PolicyEngine · vahid-ahmadi · Jun 28, 2026 · Jun 28, 2026 · Jun 28, 2026 · Jun 28, 2026
diff --git a/README.md b/README.md
@@ -46,7 +46,7 @@ threshold:
    heavily. VAT registration is then assigned: mandatory above the threshold,
    voluntary below at the HMRC-calibrated rate.
 
-The result is ~2.94M firm rows weighted to ~2.0M UK firms. Because the population
+The result is ~2.94M firm rows weighted to ~2.5M UK firms. Because the population
 is calibrated **to** the HMRC aggregates, agreement with them is an internal
 consistency check, not external validation.
 

diff --git a/paper/Appendix/a_data.tex b/paper/Appendix/a_data.tex
@@ -33,7 +33,7 @@ \subsection{Data construction detail}
 counterfactual density of Section~\ref{sec:bunching} is fitted by polynomial
 regression on the observed density outside a manipulation window around the
 threshold. The baseline excludes $[T^{*}-15\text{k}, T^{*}+15\text{k}]$ and fits
-a cubic. Widening the window guards against contamination of the counterfactual
+a degree-7 polynomial. Widening the window guards against contamination of the counterfactual
 by the behavioural response but reduces the data available for the fit; raising
 the degree improves in-sample fit but risks over-fitting the tails. The
 sensitivity of the excess-mass and bunching-ratio estimates to window width and

diff --git a/paper/Appendix/a_inference.tex b/paper/Appendix/a_inference.tex
@@ -63,7 +63,14 @@ \subsubsection*{Bootstrap standard errors}
 distribution, and the $95\%$ confidence interval is the $2.5$th--$97.5$th
 percentile interval. Resampling firms (rather than residuals) propagates both
 sampling variation and the variation induced by re-binning. Table~\ref{tab:boot}
-reports the results.
+reports the results. Because these replications resample the $\approx 2.94$
+million \emph{constructed} synthetic firm rows, whose number is itself a
+modelling choice, the resulting standard errors and $95\%$ intervals quantify
+only the estimator's dispersion under resampling of a synthetic file of
+analyst-chosen size; they scale with that arbitrary row count and should
+\emph{not} be read as population sampling error about the universe of UK firms.
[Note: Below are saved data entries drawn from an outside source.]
/-- Decode one Seam word (R383–R386). -/
noncomputable def decodeSeam (w : BitVec 64) : Except Illegal Instr :=
  match makeSeam (w.extractLsb' 0 8).toNat w with
  | none => .error .opcode
  | some i => match illegal i with
    | some e => .error e
    | none => .ok i

/-- A little-endian number from bytes (R5). -/
def leNat : List Byte → Nat
  | [] => 0
  | b :: t => b.toNat + 256 * leNat t

/-- The `n` bytes of a number, little-endian (R5). -/
def leBytes : Nat → Nat → List Byte
  | 0, _ => []
  | n + 1, v => BitVec.ofNat 8 v :: leBytes n (v / 256)

/-- Decode the instruction at the head of a list of bytes in a warp or foreman, with the bytes after it (R25). -/
noncomputable def decodeJarjaBytes (b : List Byte) : Except Illegal (Instr × List Byte) :=
  if b.length < 12 then .error .length
  else match decodeJarja (BitVec.ofNat 96 (leNat (b.take 12))) with
    | .error e => .error e
    | .ok i => .ok (i, b.drop 12)

/-- Decode the instruction at the head of a list of bytes on a Seam core (R383). -/
noncomputable def decodeSeamBytes (b : List Byte) : Except Illegal (Instr × List Byte) :=
  if b.length < 8 then .error .length
  else match decodeSeam (BitVec.ofNat 64 (leNat (b.take 8))) with
    | .error e => .error e
    | .ok i => .ok (i, b.drop 8)

/-- The instruction the decoder reads from a word whose bits are numbered as opcode_table.json numbers them: a Seam instruction from
64 bits, a Jarja instruction from any other number of bits (the two kinds are told apart by the core that fetches them). -/
noncomputable def decodeTableWord (nbits w : Nat) : Option Instr :=
  if nbits = 64 then
    match decodeSeamBytes (leBytes 8 w) with
    | .ok (i, _) => some i
    | .error _ => none
  else
    match decodeJarjaBytes (leBytes 12 w) with
    | .ok (i, _) => some i
    | .error _ => none

/-! ## The encoder -/

/-- The specifier field of a specifier (R31). -/
def encodeSpec : Spec → BitVec 10
  | .vec n => 0#2 ++ n
  | .scl n => 1#2 ++ n
  | .spc n => 2#2 ++ n
  | .imm n => 3#2 ++ n

/-- A word from the values of its fields, in the order of R24 from bit 95 down. -/
def packWord (x : BitVec 18) (h : Hdr) (ru fb fa : Bool) (mb : BitVec 12) (sb : BitVec 10) (ma : BitVec 12) (sa dst : BitVec 10)
    (opc : BitVec 9) : BitVec 96 :=
  x ++ 0#2 ++ BitVec.ofBool h.hd ++ BitVec.ofBool h.hy ++ h.hs ++ BitVec.ofBool ru ++ BitVec.ofBool fb ++ BitVec.ofBool fa ++ mb ++ sb ++
    ma ++ sa ++ dst ++ BitVec.ofBool h.gn ++ h.gp ++ opc

def packR (opc : BitVec 9) (f : FormR) : BitVec 96 :=
  packWord f.x f.h f.ru f.b.pol f.a.pol f.b.mod (encodeSpec f.b.spec) f.a.mod (encodeSpec f.a.spec) (encodeSpec f.dst) opc

def packI (opc : BitVec 9) (f : FormI) : BitVec 96 :=
  packWord (f.imm.extractLsb' 22 18) f.h f.ru false f.a.pol (f.imm.extractLsb' 10 12) (f.imm.extractLsb' 0 10) f.a.mod
    (encodeSpec f.a.spec) (encodeSpec f.dst) opc

def packM (opc : BitVec 9) (f : FormM) : BitVec 96 :=
  packWord f.off f.h f.ru f.data.pol f.fa f.data.mod (encodeSpec f.data.spec) f.attr (encodeSpec f.addr) (encodeSpec f.dst) opc

def packC (opc : BitVec 9) (f : FormC) : BitVec 96 :=
  packWord (f.disp.extractLsb' 10 18) f.h false false f.a.pol f.ctl (f.disp.extractLsb' 0 10) f.a.mod (encodeSpec f.a.spec)
    (encodeSpec f.dst) opc

def packSeam (op : BitVec 8) (o : SeamOp) : BitVec 64 := o.imm ++ o.f ++ o.k ++ o.b ++ o.a ++ o.d ++ op

/-- The word of an instruction: Jarja (96 bits), Seam (64 bits), or none for an event. -/
inductive Encoded where
  | jarja (w : BitVec 96)
  | seam (w : BitVec 64)
  | event
  deriving DecidableEq, Repr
+They are reported for completeness and reproducibility, not as confidence
+statements about UK firms.
 
 \begin{table}[t]
 \centering
@@ -95,7 +102,16 @@ \subsubsection*{Non-identification: the elasticities are not behavioural}
 density step in the calibration targets rather than from any behavioural
 response (the placebo test below makes this precise). The elasticities are
 therefore reported only as a record of what the estimator returns when applied
-to these data; the paper draws no behavioural conclusion from them. This is an
+to these data; the paper draws no behavioural conclusion from them. A reader
+should note that the iso-elastic turnover elasticities $e\in\{0.05,0.17,0.32\}$
+swept in the body (Section~\ref{sec:behavioural}) are a \emph{different} object
+from the notch-width elasticity ($\approx 0.45$) and marginal-buncher elasticity
+($\approx 0.66$) reported here: the former are the median and mean of a per-firm
+marginal-buncher mapping under the iso-elastic firm specification, while the
+latter are aggregate estimator outputs computed under different normalisations.
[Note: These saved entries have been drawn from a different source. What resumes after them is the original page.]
-- ==== Sys2Proof/Machine/Perform.lean ====
section
/-!
DEFINITION. Accesses being performed: data that return to loads (R125, R266), plain stores (R297), unordered atomics (R262, R270), ordered
contributions and their release (R271, R272), exact requests (R210, R211), lane-level faults (R396), replica updates (R303) and walks
(R322).
-/

namespace Sys2Proof.Machine

/-- The parts of an entry an event names: those of the member slot, or of every slot for an access made once, in the given lanes; a part
without a lane is always named. -/
def LogEntry.named (e : LogEntry) (m : Nat) (lanes : LaneMask) : List Part :=
  e.parts.filter fun p => (e.shared || p.slot = m) && (p.lane = 96 || lanes.getLsbD p.lane)

namespace State

/-- A warp and one of its operand-log entries by index. -/
def entryOf (s : State) (k i : Nat) : Option (Warp × LogEntry) :=
  match s.warp? k with
  | none => none
  | some w => (w.log.find? fun e => e.idx = i).map fun e => (w, e)

/-- Change one log entry. -/
def modEntry (s : State) (k q : Nat) (f : LogEntry → LogEntry) : State :=
  s.modWarp k fun w => { w with log := w.log.map fun e => if e.seq = q then f e else e }

/-! ## Loads -/

/-- A load's access (R266, R402). -/
def isLoad (a : Access) : Bool :=
  match a with
  | .load .. | .sload _ | .exactLoad | .windowLoad | .tableLoad | .bind _ | .scales _ => true
  | _ => false

/-- The bytes a part reads: a window that lies in one line of the L1, when the fetch hits, is as long as the header there says (R209). -/
def readSize (s : State) (w : Warp) (e : LogEntry) (p : Part) (hit : Bool) : Nat :=
  let n := s.partSize w e p
  if e.acc = .windowLoad && hit && !e.tx && cacheOf e != 3 then
    match s.locateByte w e p 0 with
    | .ok ph =>
      match (if l1Ok ph then s.l1Line w.core (s.readAddr w p 0 ph) else none) with
      | some line =>
        let m := Exact.windowLen (line.drop (s.readAddr w p 0 ph % 128))
        if s.readAddr w p 0 ph % 128 + m ≤ 128 then m else n
      | none => n
    | .error _ => n
  else n

/-- The bytes a part reads, whether any of them is poisoned, and the machine after the read. -/
def fetchPart (s : State) (w : Warp) (e : LogEntry) (p : Part) (hit : Bool) : Option (List Byte × Bool × State) :=
  let n := s.readSize w e p hit
  if e.near then some (s.nearBytes w p.addr.toNat n, s.nearBad w p.addr.toNat n, s)
  else match s.pieces w e p n with
    | none => none
    | some ps =>
      let s1 := ps.foldl (fun s q => s.uncached q.2.2 q.2.1 true false) (s.fillFor w p ps)
      some (s1.readPart w e p ps hit)

/-- The virtual line of the first poisoned line a part reads, for the record of the kill (R315, R450). -/
def badLine (s : State) (w : Warp) (e : LogEntry) (p : Part) : Nat :=
  let n := s.partSize w e p
  if e.near then p.addr.toNat
  else match s.pieces w e p n with
    | none => p.addr.toNat
    | some ps =>
      let lines := ps.flatMap fun q => (lineSpan q.2.2.pa q.2.1).map fun l => (l, q)
      match lines.find? fun x => s.poisoned (x.1 + (s.readAddr w p x.2.1 x.2.2.2 - x.2.2.2.pa)) 1 with
      | some (l, q) => (s.vlineOf w p q l).toNat
      | none => p.addr.toNat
+All of these numbers are mechanical artefacts of the calibration and are
+non-identified on these synthetic data---they admit no precise numerical mapping
+between the two sets---so none is used anywhere as a behavioural estimate. This is an
 instance of the general non-identification of bunching elasticities absent
 exogenous variation or strong functional-form assumptions
 \citep{blomquistetal2021, bertanhaetal2023}.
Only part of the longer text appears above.